Google's reCAPTCHA dented

A reCaptcha in action Google has denied that the current version of its reCAPTCHA captcha service contains vulnerabilities which make it easier for spammers to guess displayed words using automated scripts. Completely Automated Public Turing test to tell Computers and Humans Apart (CAPTCHA) is intended to render tools used by spammers and other criminal elements to automate activities such as creating forum and email accounts, ineffective. To do so, techniques such as requiring a user to enter graphically distorted text to confirm registration are used.

At the weekend, software developer Jonathan Wilkins published a document PDF describing a procedure which can be used to increase the hit rate for automatic recognition of Google captchas to nearly 18 per cent. This would make the reCAPTCHA procedure as good as cracked, since it would allow botnets, for example, to create large numbers of email accounts with reputable providers and use them to send spam. Wilkin's procedure does, however, relate to the reCAPTCHAs which were in use in early 2008.

Wilkins has admitted to The H's associates at heise Security that Google revamped its reCAPTCHA system at the end of last year at his suggestion. More recent captchas no longer include additional horizontal lines intended as extra 'noise'. Instead, Google has increased the extent to which it stretches and deforms captchas – this hinders segmentation, required for achieving better OCR results. According to Wilkins, however, these distortions can probably be reversed.

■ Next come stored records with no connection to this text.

/-- A good panel frame restarts the silence timer, ends ABSENT, and joins the group; the one that completes it is averaged,
transformed with floor, and looked up in the tag map, and its tag acts on the touch state: a press from UP, a release from DOWN
by another tag, no touch or a place off the glass. A frame whose check fails or whose numbers pass 1023 changes nothing.
PANEL_SILENCE_EXPIRY makes the panel ABSENT, a release from DOWN (R139, R142, R143, R144, R146 to R149, R151). That an expiry of
a stopped timer changes nothing is the model's choice (log entry 1). -/
def Obligations.PanelFramesActOnTheTouchState : Prop :=
  (∀ (map : Vector TagEntry 32) (x y : Int) (i : Fin 32), let e := map[i]
    (e.tag ≠ 0 ∧ (e.x0 : Int) ≤ x ∧ x ≤ e.x1 ∧ (e.y0 : Int) ≤ y ∧ y ≤ e.y1) →
    (∀ j : Fin 32, j < i → ¬ (map[j].tag ≠ 0 ∧ (map[j].x0 : Int) ≤ x ∧ x ≤ map[j].x1 ∧ (map[j].y0 : Int) ≤ y
      ∧ y ≤ map[j].y1)) →
    tagAt map x y = e.tag)
  ∧ (∀ (map : Vector TagEntry 32) (x y : Int),
      (∀ j : Fin 32, ¬ (map[j].tag ≠ 0 ∧ (map[j].x0 : Int) ≤ x ∧ x ≤ map[j].x1 ∧ (map[j].y0 : Int) ≤ y ∧ y ≤ map[j].y1)) →
      tagAt map x y = 0)
  ∧ (∀ (k : Fin 12) (f : PanelFrame) (s : State), ∃ t, exec (.panelFrame k f) s = .next t
      ∧ (let c := s.config.panels[k]
         let p := s.panels[k]
         let g : Group := match f with
           | .touch x y z => if z ≤ c.threshold then
               { p.group with count := p.group.count + 1, sumX := p.group.sumX + x, sumY := p.group.sumY + y }
             else { p.group with count := p.group.count + 1, noTouch := true }
           | .noTouch => { p.group with count := p.group.count + 1, noTouch := true }
           | .badCheck => p.group
         let good : Bool := match f with
           | .touch x y z => decide (x ≤ 1023 ∧ y ≤ 1023 ∧ z ≤ 1023)
           | .noTouch => true
           | .badCheck => false
         let touch : Touch := if p.touch = .absent then .up else p.touch
         let seen (touch : Touch) (g : Group) (last : Option LastGroup) : State :=
           { s with panels := s.panels.set k {
               touch := touch, silenceDeadline := some (s.now + 1000), framedAt := some s.now, group := g, last := last } }
         if good = false then s.becomes t
         else if g.count < c.oversample then (seen touch g p.last).becomes t
         else
           let mx := g.sumX / c.oversample
           let my := g.sumY / c.oversample
           let x : Int := (c.coefficients[0] * mx + c.coefficients[1] * my + c.coefficients[2]).fdiv 65536
           let y : Int := (c.coefficients[3] * mx + c.coefficients[4] * my + c.coefficients[5]).fdiv 65536
           let glass : Prop := g.noTouch = false ∧ 0 ≤ x ∧ x ≤ c.width - 1 ∧ 0 ≤ y ∧ y ≤ c.height - 1
           let found := tagAt s.config.tagMaps[k] x y
           let last : LastGroup := if g.noTouch = true then .noTouch
             else if glass then .onGlass mx my x y found else .offGlass mx my x y
           let ended (touch : Touch) : State :=
             seen touch { count := 0, sumX := 0, sumY := 0, noTouch := false } (some last)
           (touch = .up →
               if glass ∧ found ≠ 0 then t = ((ended (.down found x y)).send (.press k found)).kick else (ended .up).becomes t)
             ∧ (touch = .slid → (ended (if glass then .slid else .up)).becomes t)
             ∧ ∀ (h : Nat) (x' y' : Int), touch = .down h x' y' →
                 if glass ∧ found = h then (ended (.down h x y)).becomes t
                 else t = ((ended (if glass then .slid else .up)).send (.release k h)).kick))
  ∧ ∀ (k : Fin 12) (s : State), ∃ t, exec (.panelSilenceExpiry k) s = .next t
      ∧ (let gone := s.onPanel k fun p =>
           { p with
             touch := .absent, silenceDeadline := none, group := { count := 0, sumX := 0, sumY := 0, noTouch := false } }
         (s.panels[k].silenceDeadline = none → s.becomes t)
           ∧ (s.panels[k].silenceDeadline ≠ none →
               (s.panels[k].touch.code ≠ 2 → gone.becomes t)
                 ∧ ∀ (h : Nat) (x y : Int), s.panels[k].touch = .down h x y → t = (gone.send (.release k h)).kick))

/-- A press whose tag no RELEASED run record of this panel names is dispatched by the tag's binding. A zone kind passes the
authority check in its order: a GUEST panel and a crew-only zone are denied, a lighting kind on a passage zone is allowed, and
else the window decides; a denied press acts on no zone. AXIS_GOTO is denied to GUEST panels, to a panel without the axis's
permission, and, latched, to all but HELM; else the Program Table answers: STATE while the axis's queue is not empty, in FAULT
or STOPPING, or without a position, FULL without a FREE context; and in IDLE the axis takes the step up and enters PREPARING
with it. CHIME_ACK is denied to GUEST panels, REPORT_ONLY to none, and a tag without a binding does nothing. A press of a
RELEASED run record's tag resumes it, for a CREW or HELM panel with the permission, and a release of a HELD one holds its axis
for at most 10 s; any other release does nothing (R73, R74, R115, R157, R158, R160, R161, R163, R164, R166). The marker in place
of the context in the report of a denied resume press, and the removal of RELEASED before the result of an allowed one, are the
model's choice (log entries 41 and 47). -/
def Obligations.PressesPassTheAuthorityChecks : Prop :=
  (∀ (k : Fin 12) (g : Nat) (s : State), s.findRun k g true = none →
    let c := s.config.panels[k]
    let b := s.binding g
    let z := b.target.getD c.home
    let u := s.config.zones[z]
    let told (result : ActionResult) (target : Option Nat) (context : Option (Fin 16)) : Signal :=
      .actionResult k result (actionContent k g b.kind target result context false)
    (b.kind = .none → handle (.press k g) s = (s, []))
      ∧ (b.kind = .reportOnly → handle (.press k g) s = (s, [told .done none none]))
      ∧ (b.kind = .chimeAck → handle (.press k g) s =
          (if c.cls = .guest then (s, [told .deniedAuth none none]) else (s.stopNotice, [told .done none none])))
      ∧ (1 ≤ b.kind.code → b.kind.code ≤ 6 →
          if c.cls = .guest ∧ u.crewOnly = true then handle (.press k g) s = (s, [told .deniedAuth (some z.val) none])
          else if (b.kind.code ≤ 3 ∧ u.passage = true) ∨ (c.base ≤ z.val ∧ z.val ≤ c.limit) then
            handle (.press k g) s =
              ((zoneAction z b s).1, (zoneAction z b s).2 ++ [told .done (some z.val) none])
          else handle (.press k g) s = (s, [told .deniedAuth (some z.val) none]))
      ∧ (b.kind = .axisGoto →
          let a := b.axis
          let frees := (List.finRange 16).filter fun x => decide (s.contexts[x].state = .free)
          if c.cls = .guest ∨ c.permissions.get a = false ∨ (b.holdToRun = false ∧ c.cls ≠ .helm) then
            handle (.press k g) s = (s, [told .deniedAuth (some (axisNumber a)) none])
          else if s.queue a ≠ [] ∨ (s.axis a).state = .fault ∨ (s.axis a).state = .stopping ∨ s.measured a = none then
            handle (.press k g) s = (s, [told .deniedState (some (axisNumber a)) none])
          else if frees = [] then handle (.press k g) s = (s, [told .deniedFull (some (axisNumber a)) none])
          else ∀ x, frees.head? = some x →
            let t := (handle (.press k g) s).1
            (handle (.press k g) s).2.getLast? = some (told .done (some (axisNumber a)) (some x))
              ∧ t.queue a = [x] ∧ t.contexts[x].state = .active ∧ t.contexts[x].owner = some (.panel k)
              ∧ t.contexts[x].axis = some a ∧ t.contexts[x].admission = .done
              ∧ t.contexts[x].steps.map (fun y => (y.target, y.final, y.speed, y.dwell)) =
                  [((s.config.axes.get a).presets[b.preset], true, none, none)]
              ∧ t.runs.get a = (if b.holdToRun = true then
                  some { context := x, panel := k, tag := g, released := false, deadline := none } else s.runs.get a)
              ∧ (let u := settle (handle (.press k g) s)
                 (s.axis a).state = .idle → s.axesLawful → u.unsettled = false → s.takesUp u a x t.contexts[x].steps)))
  ∧ (∀ (k : Fin 12) (g : Nat) (s : State), ∀ x, s.findRun k g true = some x →
      let c := s.config.panels[k]
      s.runs.get x.1 = some x.2 ∧ x.2.panel = k ∧ x.2.tag = g ∧ x.2.released = true
        ∧ if c.cls ≠ .guest ∧ c.permissions.get x.1 = true then
            handle (.press k g) s =
              ({ s with runs := s.runs.set x.1 (some { x.2 with released := false, deadline := none }) },
               [.removeHold x.1 .released, .actionResult k .done
                 (actionContent k g .axisGoto (some (axisNumber x.1)) .done (some x.2.context) true)])
          else
            handle (.press k g) s =
              (s, [.actionResult k .deniedAuth
                (actionContent k g .axisGoto (some (axisNumber x.1)) .deniedAuth none true)]))
  ∧ ∀ (k : Fin 12) (g : Nat) (s : State),
      (s.findRun k g false = none → handle (.release k g) s = (s, []))
        ∧ ∀ x, s.findRun k g false = some x → s.runs.get x.1 = some x.2 ∧ x.2.released = false
          ∧ handle (.release k g) s =
            ({ s with runs := s.runs.set x.1 (some { x.2 with released := true, deadline := some (s.now + 10000) }) },
             [.addHold x.1 .released])

/-- What an allowed zone action does, and the result of a dispatch. SCENE recalls the argument's scene. LEVEL_UP and LEVEL_DOWN
step each target, to at most 1000 and at least 0, and each that differs makes a level change of 500 ms, capped at 600 in ECO.
SETPOINT_UP and SETPOINT_DOWN change the setpoint by 5 within 160 to 300, MODE takes the mode of its value. A result posts the
panel's PANEL_ACTION report with panel, tag, kind, target, result, context and resume flag; a denied one asks for a deny tone of
pattern 7 in the panel's home zone, which joins the notices while fewer than 4 stand there (R49, R135, R157, R159, R166). That
LEVEL_UP in ECO at a target of 600 starts a running fade anew is the model's choice (log entry 40). -/
def Obligations.AllowedActionsActOnTheZone : Prop :=
  (∀ (z : Fin 24) (b : Binding) (s : State),
     let t := settle (zoneAction z b s)
     let level (mode : ZoneMode) (fade : Nat) (c : Channel) (l : Nat) : Channel :=
       let target := if mode = .eco then min (min l 1000) 600 else min l 1000
       if target = c.level then { c with target := target, fading := false }
       else { c with
         fadeStart := c.level, target := target, framesDone := 0, framesTotal := min fade 60000 / 10, fading := true }
     let moded (x : Zone) (v : Nat) : Zone :=
       if 2 < v ∨ v = x.mode.code then x
       else
         let mode := if v = 0 then .occupied else if v = 1 then .eco else .vacant
         { x with
           mode := mode,
           channels := x.channels.map fun c =>
             if v = 1 ∧ 600 < c.target then level mode 3000 c 600
             else if v = 2 ∧ c.target ≠ 0 then level mode 3000 c 0 else c }
     let warmed (x : Zone) (v : Nat) : Zone :=
       { x with setpoint := (if v < 160 then 160 else if 300 < v then 300 else v) / 5 * 5 }
     let stepped (f : Nat → Nat) : State := s.onZone z fun x => { x with
       channels := x.channels.map fun c => if f c.target = c.target then c else level x.mode 500 c (f c.target) }
     (b.kind = .scene → ∀ n : Fin 32, b.argument = n.val →
         (s.onZone z fun x =>
           let r := s.config.scenes[n]
           let y := r.mode.elim x (moded x)
           let lit : Zone := { y with
             channels := Vector.ofFn fun i : Fin 4 =>
               (r.levels[i]).elim (y.channels[i]) fun l => level y.mode r.fade (y.channels[i]) l }
           r.setpoint.elim lit (warmed lit)).follows t)
       ∧ (b.kind = .levelUp → (stepped fun l => min 1000 (l + b.argument)).follows t)
       ∧ (b.kind = .levelDown → (stepped fun l => l - b.argument).follows t)
       ∧ (b.kind = .setpointUp → (s.onZone z fun x => warmed x (x.setpoint + 5)).follows t)
       ∧ (b.kind = .setpointDown → (s.onZone z fun x => warmed x (x.setpoint - 5)).follows t)
       ∧ (b.kind = .mode → (s.onZone z fun x => moded x b.argument).follows t))
  ∧ ∀ (k : Fin 12) (g : Nat) (kind : BindingKind) (target : Option Nat) (result : ActionResult) (x : Option (Fin 16))
      (resume : Bool) (s : State),
      let t := (handle (.actionResult k result (actionContent k g kind target result x resume)) s).1
      t.reported (.panelAction k) (u8 k.val ++ u8 g ++ u8 kind.code ++ target.elim [0xFF] u8 ++ u8 result.code
          ++ x.elim [0xFF] (fun c => u8 c.val) ++ flag resume)
        ∧ t.looks = s.looks ∧ t.motion = s.motion
        ∧ t.chime.notices =
            (if result = .done ∨ 4 ≤ s.chime.notices.length then s.chime.notices
             else s.chime.notices ++
               [{ pattern := 7, zones := [(s.config.panels[k].home).val], repeats := 1, played := 0 }])

/-! ## The stored image and resets (chapter 10) -/

/-- SAVE_CONFIG: refused BUSY in SAVING; else the image of the configuration is built and its write starts, the save timer runs
400 ms, and the tag is held without a reply. A matching end leaves the image in the EEPROM and answers OK with the format, the
body length and the CRC. A mismatch, a write error or the timer answers FAILED, and the EEPROM then holds at each place what it
held or what was written; each end makes the state IDLE (R172, R183, R186). Which of the two stands at a place after a failed
save is a free value, counted by `freeIndex`, and that an end outside SAVING changes nothing is the model's choice (log entries
7 and 1). -/
def Obligations.SavesWriteTheImage : Prop :=
  (∀ (tag : Byte) (s : State), ∃ t, exec (.saveConfig tag) s = .next t
    ∧ if s.store.saving ≠ none then s.refuses t 0x50 tag .busy
      else
        ({ s with
            store := { s.store with saving := some { image := s.config.image, deadline := s.now + 400 } },
            link := { s.link with saveTag := some tag } } : State).becomes t
          ∧ t.link.replies.length ≤ s.link.replies.length)
  ∧ (∀ (result : SaveResult) (s : State), ∃ t, exec (.saveComplete result) s = .next t
      ∧ (s.store.saving = none → s.becomes t)
      ∧ ∀ w, s.store.saving = some w →
          if result = .matching then
            ({ s with
                store := { s.store with saving := none, eeprom := w.image },
                link := { s.link with saveTag := none } } : State).onlyAnswers t
              (okFrame 0x50 (s.link.saveTag.getD 0) (u16 1 ++ u16 7432 ++ w.image.drop 7436))
          else
            ({ s with
                freeIndex := s.freeIndex + 1, store := { s.store with saving := none, eeprom := t.store.eeprom },
                link := { s.link with saveTag := none } } : State).onlyAnswers t
              (replyFrame 0x50 (s.link.saveTag.getD 0) .failed [])
            ∧ (s.store.eeprom.length = w.image.length → t.store.eeprom.length = w.image.length
                ∧ ∀ i : Nat, t.store.eeprom[i]? = s.store.eeprom[i]? ∨ t.store.eeprom[i]? = w.image[i]?))
  ∧ ∀ s : State, ∃ t, exec .saveTimerExpiry s = .next t
      ∧ (s.store.saving = none → s.becomes t)
      ∧ (s.store.saving ≠ none → exec (.saveComplete .writeError) s = .next t)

In contrast to other captcha procedures, reCAPTCHA presents the user with two real words. The words are taken from Google projects for digitising books and old newspapers and represent cases where OCR has failed. In doing so Google kills two birds with one stone, in that it has a free captcha service and the assistance of millions of users in plugging gaps in scanned texts. But this begs the key question, 'how does reCAPTCHA know that the entered words are correct if Google's systems have failed to decipher them?' The answer is, that it doesn't. Only one of the two words is actually unknown – answers from other users have already been collected for the other. If the value for the known word matches the value given by other users, reCAPTCHA assumes that the user has also correctly recognised and entered the unknown word.

Despite the improvements, Wilkins claims that reCAPTCHA still has some weaknesses. It is based on existing English words, resulting in a significant reduction in entropy. Furthermore, Google itself only knows one of the two words displayed, and even permits some errors in entering this word. Wilkins states that he would need some time to carry out a new analysis, time which he says he does not at present have. He says he is surprised that his publication seems to have struck a chord, having, as he noted on Twitter, intended it only for a few friends.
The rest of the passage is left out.